#### Requirement
Each of the records that follow needs an exact reproduction.
Source material section start
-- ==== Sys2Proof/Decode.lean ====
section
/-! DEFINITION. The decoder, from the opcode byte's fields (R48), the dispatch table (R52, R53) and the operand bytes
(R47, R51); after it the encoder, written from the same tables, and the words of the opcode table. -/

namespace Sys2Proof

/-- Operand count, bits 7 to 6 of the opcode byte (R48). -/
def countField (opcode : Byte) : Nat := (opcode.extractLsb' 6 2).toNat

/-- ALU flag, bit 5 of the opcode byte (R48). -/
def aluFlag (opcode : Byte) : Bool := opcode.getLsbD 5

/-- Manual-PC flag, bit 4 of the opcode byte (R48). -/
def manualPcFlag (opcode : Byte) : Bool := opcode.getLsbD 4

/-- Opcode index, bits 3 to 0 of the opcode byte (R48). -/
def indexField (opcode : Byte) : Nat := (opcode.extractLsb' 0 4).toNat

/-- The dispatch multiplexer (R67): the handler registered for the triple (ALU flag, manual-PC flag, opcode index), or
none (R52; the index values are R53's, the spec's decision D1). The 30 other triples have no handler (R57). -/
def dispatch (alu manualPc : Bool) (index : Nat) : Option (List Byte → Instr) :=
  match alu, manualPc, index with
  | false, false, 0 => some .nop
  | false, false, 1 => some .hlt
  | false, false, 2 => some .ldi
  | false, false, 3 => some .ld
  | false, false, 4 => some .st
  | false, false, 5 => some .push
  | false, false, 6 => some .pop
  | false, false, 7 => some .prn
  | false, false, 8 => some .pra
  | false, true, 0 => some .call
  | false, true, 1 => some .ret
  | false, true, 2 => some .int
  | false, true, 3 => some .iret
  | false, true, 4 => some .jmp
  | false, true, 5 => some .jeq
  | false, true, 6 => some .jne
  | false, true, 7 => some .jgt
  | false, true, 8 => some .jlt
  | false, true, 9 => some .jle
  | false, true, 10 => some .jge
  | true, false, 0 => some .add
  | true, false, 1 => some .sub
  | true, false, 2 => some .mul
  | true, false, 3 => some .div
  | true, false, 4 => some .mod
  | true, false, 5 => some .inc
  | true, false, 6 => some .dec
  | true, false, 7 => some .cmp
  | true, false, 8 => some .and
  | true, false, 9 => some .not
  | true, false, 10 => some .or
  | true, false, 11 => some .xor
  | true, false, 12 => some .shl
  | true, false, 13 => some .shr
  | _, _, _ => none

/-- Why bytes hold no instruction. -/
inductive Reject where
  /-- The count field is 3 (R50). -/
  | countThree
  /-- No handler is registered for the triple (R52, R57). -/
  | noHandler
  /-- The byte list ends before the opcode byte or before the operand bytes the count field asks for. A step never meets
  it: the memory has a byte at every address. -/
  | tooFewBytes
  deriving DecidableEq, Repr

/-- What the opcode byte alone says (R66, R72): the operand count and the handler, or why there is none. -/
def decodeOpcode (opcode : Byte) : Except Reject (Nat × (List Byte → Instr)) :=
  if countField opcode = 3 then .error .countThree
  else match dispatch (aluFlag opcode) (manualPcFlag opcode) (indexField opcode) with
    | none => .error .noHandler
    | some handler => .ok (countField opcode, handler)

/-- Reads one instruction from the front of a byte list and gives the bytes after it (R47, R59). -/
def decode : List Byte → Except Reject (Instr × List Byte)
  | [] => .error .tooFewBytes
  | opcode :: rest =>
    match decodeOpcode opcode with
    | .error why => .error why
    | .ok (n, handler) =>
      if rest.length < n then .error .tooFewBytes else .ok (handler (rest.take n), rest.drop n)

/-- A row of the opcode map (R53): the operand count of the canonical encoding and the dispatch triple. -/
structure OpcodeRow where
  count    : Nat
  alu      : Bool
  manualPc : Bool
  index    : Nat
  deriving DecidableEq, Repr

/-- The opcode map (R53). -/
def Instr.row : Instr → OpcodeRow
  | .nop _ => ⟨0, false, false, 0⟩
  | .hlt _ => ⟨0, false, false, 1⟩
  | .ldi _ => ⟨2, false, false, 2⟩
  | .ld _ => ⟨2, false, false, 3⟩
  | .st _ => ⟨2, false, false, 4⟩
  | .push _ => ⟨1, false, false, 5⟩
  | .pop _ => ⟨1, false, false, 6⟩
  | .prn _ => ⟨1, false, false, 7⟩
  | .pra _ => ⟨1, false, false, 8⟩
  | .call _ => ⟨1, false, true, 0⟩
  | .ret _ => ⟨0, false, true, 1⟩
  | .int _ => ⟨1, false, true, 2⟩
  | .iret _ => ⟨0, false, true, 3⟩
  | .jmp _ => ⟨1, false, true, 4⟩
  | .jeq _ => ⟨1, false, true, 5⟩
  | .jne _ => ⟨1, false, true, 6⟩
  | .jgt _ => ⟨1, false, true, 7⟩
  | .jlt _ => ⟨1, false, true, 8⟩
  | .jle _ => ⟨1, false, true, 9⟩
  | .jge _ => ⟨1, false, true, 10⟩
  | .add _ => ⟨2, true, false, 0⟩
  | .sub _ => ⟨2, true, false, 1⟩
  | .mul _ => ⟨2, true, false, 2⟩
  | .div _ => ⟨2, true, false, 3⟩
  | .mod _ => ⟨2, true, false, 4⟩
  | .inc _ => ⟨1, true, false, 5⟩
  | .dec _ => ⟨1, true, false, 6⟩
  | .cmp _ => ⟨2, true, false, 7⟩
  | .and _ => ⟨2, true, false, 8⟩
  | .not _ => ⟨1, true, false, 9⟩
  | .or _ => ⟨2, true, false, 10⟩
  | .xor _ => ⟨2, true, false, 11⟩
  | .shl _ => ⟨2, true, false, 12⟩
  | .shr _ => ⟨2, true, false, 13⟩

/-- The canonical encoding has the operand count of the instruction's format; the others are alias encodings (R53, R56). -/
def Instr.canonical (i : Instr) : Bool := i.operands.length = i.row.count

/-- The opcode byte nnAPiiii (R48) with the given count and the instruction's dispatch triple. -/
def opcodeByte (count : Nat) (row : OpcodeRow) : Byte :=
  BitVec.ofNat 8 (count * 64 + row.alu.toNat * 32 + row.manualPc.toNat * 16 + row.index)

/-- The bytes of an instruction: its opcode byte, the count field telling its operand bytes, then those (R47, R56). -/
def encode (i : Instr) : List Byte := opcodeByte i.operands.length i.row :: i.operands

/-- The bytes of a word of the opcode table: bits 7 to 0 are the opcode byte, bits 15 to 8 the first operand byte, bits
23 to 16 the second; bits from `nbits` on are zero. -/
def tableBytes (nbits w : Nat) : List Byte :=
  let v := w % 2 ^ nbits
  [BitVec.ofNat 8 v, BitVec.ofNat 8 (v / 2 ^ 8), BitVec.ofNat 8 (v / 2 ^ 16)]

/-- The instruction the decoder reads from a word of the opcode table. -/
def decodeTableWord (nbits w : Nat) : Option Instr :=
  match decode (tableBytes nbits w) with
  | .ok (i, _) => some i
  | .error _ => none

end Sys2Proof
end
Source material section end
#### Your solution
-- ==== Sys2Proof/Decode.lean ====
section
/-! DEFINITION. The decoder, from the opcode byte's fields (R48), the dispatch table (R52, R53) and the operand bytes
(R47, R51); after it the encoder, written from the same tables, and the words of the opcode table. -/

namespace Sys2Proof

/-- Operand count, bits 7 to 6 of the opcode byte (R48). -/
def countField (opcode : Byte) : Nat := (opcode.extractLsb' 6 2).toNat

/-- ALU flag, bit 5 of the opcode byte (R48). -/
def aluFlag (opcode : Byte) : Bool := opcode.getLsbD 5

/-- Manual-PC flag, bit 4 of the opcode byte (R48). -/
def manualPcFlag (opcode : Byte) : Bool := opcode.getLsbD 4

/-- Opcode index, bits 3 to 0 of the opcode byte (R48). -/
def indexField (opcode : Byte) : Nat := (opcode.extractLsb' 0 4).toNat

/-- The dispatch multiplexer (R67): the handler registered for the triple (ALU flag, manual-PC flag, opcode index), or
none (R52; the index values are R53's, the spec's decision D1). The 30 other triples have no handler (R57). -/
def dispatch (alu manualPc : Bool) (index : Nat) : Option (List Byte → Instr) :=
  match alu, manualPc, index with
  | false, false, 0 => some .nop
  | false, false, 1 => some .hlt
  | false, false, 2 => some .ldi
  | false, false, 3 => some .ld
  | false, false, 4 => some .st
  | false, false, 5 => some .push
  | false, false, 6 => some .pop
  | false, false, 7 => some .prn
  | false, false, 8 => some .pra
  | false, true, 0 => some .call
  | false, true, 1 => some .ret
  | false, true, 2 => some .int
  | false, true, 3 => some .iret
  | false, true, 4 => some .jmp
  | false, true, 5 => some .jeq
  | false, true, 6 => some .jne
  | false, true, 7 => some .jgt
  | false, true, 8 => some .jlt
  | false, true, 9 => some .jle
  | false, true, 10 => some .jge
  | true, false, 0 => some .add
  | true, false, 1 => some .sub
  | true, false, 2 => some .mul
  | true, false, 3 => some .div
  | true, false, 4 => some .mod
  | true, false, 5 => some .inc
  | true, false, 6 => some .dec
  | true, false, 7 => some .cmp
  | true, false, 8 => some .and
  | true, false, 9 => some .not
  | true, false, 10 => some .or
  | true, false, 11 => some .xor
  | true, false, 12 => some .shl
  | true, false, 13 => some .shr
  | _, _, _ => none

/-- Why bytes hold no instruction. -/
inductive Reject where
  /-- The count field is 3 (R50). -/
  | countThree
  /-- No handler is registered for the triple (R52, R57). -/
  | noHandler
  /-- The byte list ends before the opcode byte or before the operand bytes the count field asks for. A step never meets
  it: the memory has a byte at every address. -/
  | tooFewBytes
  deriving DecidableEq, Repr

/-- What the opcode byte alone says (R66, R72): the operand count and the handler, or why there is none. -/
def decodeOpcode (opcode : Byte) : Except Reject (Nat × (List Byte → Instr)) :=
  if countField opcode = 3 then .error .countThree
  else match dispatch (aluFlag opcode) (manualPcFlag opcode) (indexField opcode) with
    | none => .error .noHandler
    | some handler => .ok (countField opcode, handler)

/-- Reads one instruction from the front of a byte list and gives the bytes after it (R47, R59). -/
def decode : List Byte → Except Reject (Instr × List Byte)
  | [] => .error .tooFewBytes
  | opcode :: rest =>
    match decodeOpcode opcode with
    | .error why => .error why
    | .ok (n, handler) =>
      if rest.length < n then .error .tooFewBytes else .ok (handler (rest.take n), rest.drop n)

/-- A row of the opcode map (R53): the operand count of the canonical encoding and the dispatch triple. -/
structure OpcodeRow where
  count    : Nat
  alu      : Bool
  manualPc : Bool
  index    : Nat
  deriving DecidableEq, Repr

/-- The opcode map (R53). -/
def Instr.row : Instr → OpcodeRow
  | .nop _ => ⟨0, false, false, 0⟩
  | .hlt _ => ⟨0, false, false, 1⟩
  | .ldi _ => ⟨2, false, false, 2⟩
  | .ld _ => ⟨2, false, false, 3⟩
  | .st _ => ⟨2, false, false, 4⟩
  | .push _ => ⟨1, false, false, 5⟩
  | .pop _ => ⟨1, false, false, 6⟩
  | .prn _ => ⟨1, false, false, 7⟩
  | .pra _ => ⟨1, false, false, 8⟩
  | .call _ => ⟨1, false, true, 0⟩
  | .ret _ => ⟨0, false, true, 1⟩
  | .int _ => ⟨1, false, true, 2⟩
  | .iret _ => ⟨0, false, true, 3⟩
  | .jmp _ => ⟨1, false, true, 4⟩
  | .jeq _ => ⟨1, false, true, 5⟩
  | .jne _ => ⟨1, false, true, 6⟩
  | .jgt _ => ⟨1, false, true, 7⟩
  | .jlt _ => ⟨1, false, true, 8⟩
  | .jle _ => ⟨1, false, true, 9⟩
  | .jge _ => ⟨1, false, true, 10⟩
  | .add _ => ⟨2, true, false, 0⟩
  | .sub _ => ⟨2, true, false, 1⟩
  | .mul _ => ⟨2, true, false, 2⟩
  | .div _ => ⟨2, true, false, 3⟩
  | .mod _ => ⟨2, true, false, 4⟩
  | .inc _ => ⟨1, true, false, 5⟩
  | .dec _ => ⟨1, true, false, 6⟩
  | .cmp _ => ⟨2, true, false, 7⟩
  | .and _ => ⟨2, true, false, 8⟩
  | .not _ => ⟨1, true, false, 9⟩
  | .or _ => ⟨2, true, false, 10⟩
  | .xor _ => ⟨2, true, false, 11⟩
  | .shl _ => ⟨2, true, false, 12⟩
  | .shr _ => ⟨2, true, false, 13⟩

/-- The canonical encoding has the operand count of the instruction's format; the others are alias encodings (R53, R56). -/
def Instr.canonical (i : Instr) : Bool := i.operands.length = i.row.count

/-- The opcode byte nnAPiiii (R48) with the given count and the instruction's dispatch triple. -/
def opcodeByte (count : Nat) (row : OpcodeRow) : Byte :=
  BitVec.ofNat 8 (count * 64 + row.alu.toNat * 32 + row.manualPc.toNat * 16 + row.index)

/-- The bytes of an instruction: its opcode byte, the count field telling its operand bytes, then those (R47, R56). -/
def encode (i : Instr) : List Byte := opcodeByte i.operands.length i.row :: i.operands

/-- The bytes of a word of the opcode table: bits 7 to 0 are the opcode byte, bits 15 to 8 the first operand byte, bits
23 to 16 the second; bits from `nbits` on are zero. -/
def tableBytes (nbits w : Nat) : List Byte :=
  let v := w % 2 ^ nbits
  [BitVec.ofNat 8 v, BitVec.ofNat 8 (v / 2 ^ 8), BitVec.ofNat 8 (v / 2 ^ 16)]

/-- The instruction the decoder reads from a word of the opcode table. -/
def decodeTableWord (nbits w : Nat) : Option Instr :=
  match decode (tableBytes nbits w) with
  | .ok (i, _) => some i
  | .error _ => none

end Sys2Proof
end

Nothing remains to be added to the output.